- _DATASET ENTRIES_
/-- Settles O40: each shared sequence, and PEEK, tests the count before anything else. -/
theorem insufficientOperandsFail : Obligations.InsufficientOperandsFail := by
  intro i s
  refine ⟨fun hbinary hshort => ?_, fun hi hempty => ?_⟩
  · obtain ⟨op, hrun⟩ := exists_execBinary hbinary s
    rw [stack_length] at hshort
    exact failsWith_of_raise (hrun.trans (execBinary_short hshort op))
  · have hshort : s.dq.count < 1 := by rw [count_of_stack hempty]; decide
    obtain hunary | hstack | rfl := hi
    · obtain ⟨op, hrun⟩ := exists_execUnary hunary s
      exact failsWith_of_raise (hrun.trans (execUnary_short hshort op))
    · obtain ⟨op, xi, hrun⟩ := exists_execStack hstack s
      exact failsWith_of_raise (hrun.trans (execStack_short hshort op xi))
    · exact failsWith_of_raise (exec_peek_short hshort)

/-- Settles O42: no other binary command's meaning mentions CIN. -/
theorem onlyCarryCommandsReadCin : Obligations.OnlyCarryCommandsReadCin := by
  intro s c c' p v
  refine ⟨?_, ?_, ?_, ?_, ?_, ?_, ?_, ?_, ?_, ?_, ?_, ?_, ?_, ?_, ?_, ?_⟩ <;> rfl

end Sys2Proof.Machine

/-! PROOFS. What PEEK, CLEAR, COUNT and WBYTES answer, and the statements on them (41_data.md R141, R142, R146, R147). -/

namespace Sys2Proof.Machine

/-- PEEK on a stack with a top entry (41_data.md R141). -/
theorem answers_peek {s : State} {S : List Entry} {e : Entry} (hw : s.dq.wf) (hS : s.dq.stack = S ++ [e]) :
    Answers .peek s { Response.blank with rval := BitVec.ofNat 128 (s.uval e), rcmt0 := e.cmt, rcmt1 := e.alt } := by
  have hcount := count_of_stack hS
  simp only [List.length_append, List.length_singleton] at hcount
  obtain ⟨e', hdepth, hentry⟩ := depth_of_index hw (k := 1) le_rfl (by omega)
  have hplace : s.dq.count - (1 : Int).toNat = S.length := by omega
  rw [hplace, hS, List.getElem?_concat_length] at hentry
  cases hentry
  have hrun : execPeek s = .next (s.respond
      { Response.blank with rval := slotValue (wordOf (widthBits s.width) e), rcmt0 := e.cmt, rcmt1 := e.alt }) := by
    rw [execPeek, if_neg (by omega), hdepth]
  rw [slotValue_wordOf] at hrun
  exact hrun

/-- Settles O23: the top entry is the one at depth 1. -/
theorem peekReadsTheTop : Obligations.PeekReadsTheTop := by
  intro s S e hw
  refine ⟨answers_peek hw, fun hempty => failsWith_of_raise (exec_peek_short ?_)⟩
  rw [count_of_stack hempty]
  decide

/-- Settles O24: `clear` moves both cursors to one slot. -/
theorem clearEmptiesTheStack : Obligations.ClearEmptiesTheStack := by
  intro s hw
  obtain ⟨hwd, hcap, hstack⟩ := clear_spec hw
  rw [← hstack]
  exact completes_of_withDeque rfl hwd hcap

/-- RCOUNT of a count within its 32 bits is the count (10_state.md R44, 41_data.md R146). -/
theorem countField_toNat {n : Nat} (h : n < 2 ^ 32) : (countField n).toNat = n := by
  rw [countField, if_pos h, BitVec.toNat_ofNat, Nat.mod_eq_of_lt h]

/-- Every width is a number of whole bytes (10_state.md R31). -/
theorem widthBytes_mul_eight (w : Width) : (BitVec.ofNat 32 (widthBytes w)).toNat * 8 = widthBits w := by cases w <;> rfl

/-- Settles O25: both commands answer at once, and the two numbers fit RCOUNT. -/
theorem countAndWbytesAnswer : Obligations.CountAndWbytesAnswer := by
  intro s
  refine ⟨⟨_, rfl, fun hlt => ?_⟩, _, rfl, widthBytes_mul_eight s.width⟩
  rw [stack_length] at hlt ⊢
  exact countField_toNat hlt

end Sys2Proof.Machine

/-! PROOFS. What it means that an outcome is a function of WIDTH, the logical stack, CAP, the parameters and the command port,
with an admissible STATUS and values that fit the width; and that the binary and the unary commands have such outcomes
(10_state.md R37, R40; 60_exceptions.md R310, R311). -/

namespace Sys2Proof.Machine

/-! ## Outcomes that the logical state determines -/

/-- The run answers a next state in form with this WIDTH, this stack and this response, everything else as before:
`Completes` for any run. -/
def RunsTo (run : State → Host.Outcome State Fault Refusal) (s : State) (w : Width) (T : List Entry) (r : Response) : Prop :=
  ∃ t, run s = .next t ∧ t.dq.wf ∧ t.width = w ∧ t.dq.stack = T ∧ t.resp = r ∧ s.sameSetting t

theorem completes_iff_runsTo {i : Instr} {s : State} {w : Width} {T : List Entry} {r : Response} :
    Completes i s w T r ↔ RunsTo (exec i) s w T r := Iff.rfl

/-- A STATUS that may reach the port (60_exceptions.md R310, R311). -/
def Admissible (r : Response) : Prop := r.status ≠ 3#4 ∧ r.status.toNat ≤ 12

/-- From every state in form that agrees with `s` the run answers the same WIDTH, stack and response. The STATUS is
admissible, and the values fit the width where those of `s` do. -/
def HasOutcome (run : State → Host.Outcome State Fault Refusal) (s : State) : Prop :=
  ∃ w T r, (∀ t : State, t.dq.wf → s.agrees t → RunsTo run t w T r) ∧ Admissible r
    ∧ (s.valuesFit → ∀ e ∈ T, e.val.toNat < 2 ^ widthBits w)

theorem admissible_of_success {r : Response} (h : r.status = 0#4) : Admissible r := by
  rw [Admissible, h]
  decide

theorem admissible_error {x : Err} (hx : x ≠ .stackEmpty) : Admissible (errorResponse x) := by
  cases x
  case stackEmpty => exact absurd rfl hx
  all_goals exact ⟨by decide, by decide⟩

theorem agrees_refl (s : State) : s.agrees s := ⟨rfl, rfl, rfl, rfl, rfl, rfl⟩

theorem count_of_agrees {s t : State} (h : s.agrees t) : t.dq.count = s.dq.count := by
  obtain ⟨-, hstack, -⟩ := h
  rw [count_of_stack hstack.symm, stack_length]

section
variable {run : State → Host.Outcome State Fault Refusal} {s : State}

/-- A run that only answers. -/
theorem hasOutcome_of_respond {r : Response} (hr : Admissible r)
    (h : ∀ t : State, t.dq.wf → s.agrees t → run t = .next (t.respond r)) : HasOutcome run s := by
  refine ⟨s.width, s.dq.stack, r, fun t hwt hst => ?_, hr, id⟩
  obtain ⟨hwidth, hstack, -⟩ := id hst
  exact ⟨_, h t hwt hst, hwt, hwidth.symm, hstack.symm, rfl, rfl, rfl, rfl, rfl⟩

/-- A run that raises an error. -/
theorem hasOutcome_of_raise {x : Err} (hx : x ≠ .stackEmpty)
    (h : ∀ t : State, t.dq.wf → s.agrees t → run t = .next (t.raise x)) : HasOutcome run s :=
  hasOutcome_of_respond (admissible_error hx) h

end

/-! ## Binary and unary commands -/

section
variable {i : Instr} {s : State} {S : List Entry}

theorem fits_replaced {w : Width} {old : List Entry} {e : Entry} (hS : s.dq.stack = S ++ old) (hw : w = s.width)
    (he : e.val.toNat < 2 ^ widthBits w) (hfit : s.valuesFit) : ∀ x ∈ S ++ [e], x.val.toNat < 2 ^ widthBits w := by
  intro x hx
  rcases List.mem_append.1 hx with h | h
  · exact hw ▸ hfit x (by rw [hS]; exact List.mem_append_left _ h)
  · exact List.mem_singleton.1 h ▸ he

- _WORK REQUIRED_
Would you quote everything above from the line containing "exact failsWith_of_raise (hrun.trans (execBinary_short" down to the line containing "exact completes_of_withDeque rfl hwd hcap"? Include both of those lines and nothing else.

- _RESPONSE TO THE EXERCISE_
    exact failsWith_of_raise (hrun.trans (execBinary_short hshort op))
  · have hshort : s.dq.count < 1 := by rw [count_of_stack hempty]; decide
    obtain hunary | hstack | rfl := hi
    · obtain ⟨op, hrun⟩ := exists_execUnary hunary s
      exact failsWith_of_raise (hrun.trans (execUnary_short hshort op))
    · obtain ⟨op, xi, hrun⟩ := exists_execStack hstack s
      exact failsWith_of_raise (hrun.trans (execStack_short hshort op xi))
    · exact failsWith_of_raise (exec_peek_short hshort)

/-- Settles O42: no other binary command's meaning mentions CIN. -/
theorem onlyCarryCommandsReadCin : Obligations.OnlyCarryCommandsReadCin := by
  intro s c c' p v
  refine ⟨?_, ?_, ?_, ?_, ?_, ?_, ?_, ?_, ?_, ?_, ?_, ?_, ?_, ?_, ?_, ?_⟩ <;> rfl

end Sys2Proof.Machine

/-! PROOFS. What PEEK, CLEAR, COUNT and WBYTES answer, and the statements on them (41_data.md R141, R142, R146, R147). -/

namespace Sys2Proof.Machine

/-- PEEK on a stack with a top entry (41_data.md R141). -/
theorem answers_peek {s : State} {S : List Entry} {e : Entry} (hw : s.dq.wf) (hS : s.dq.stack = S ++ [e]) :
    Answers .peek s { Response.blank with rval := BitVec.ofNat 128 (s.uval e), rcmt0 := e.cmt, rcmt1 := e.alt } := by
  have hcount := count_of_stack hS
  simp only [List.length_append, List.length_singleton] at hcount
  obtain ⟨e', hdepth, hentry⟩ := depth_of_index hw (k := 1) le_rfl (by omega)
  have hplace : s.dq.count - (1 : Int).toNat = S.length := by omega
  rw [hplace, hS, List.getElem?_concat_length] at hentry
  cases hentry
  have hrun : execPeek s = .next (s.respond
      { Response.blank with rval := slotValue (wordOf (widthBits s.width) e), rcmt0 := e.cmt, rcmt1 := e.alt }) := by
    rw [execPeek, if_neg (by omega), hdepth]
  rw [slotValue_wordOf] at hrun
  exact hrun

/-- Settles O23: the top entry is the one at depth 1. -/
theorem peekReadsTheTop : Obligations.PeekReadsTheTop := by
  intro s S e hw
  refine ⟨answers_peek hw, fun hempty => failsWith_of_raise (exec_peek_short ?_)⟩
  rw [count_of_stack hempty]
  decide

/-- Settles O24: `clear` moves both cursors to one slot. -/
theorem clearEmptiesTheStack : Obligations.ClearEmptiesTheStack := by
  intro s hw
  obtain ⟨hwd, hcap, hstack⟩ := clear_spec hw
  rw [← hstack]
  exact completes_of_withDeque rfl hwd hcap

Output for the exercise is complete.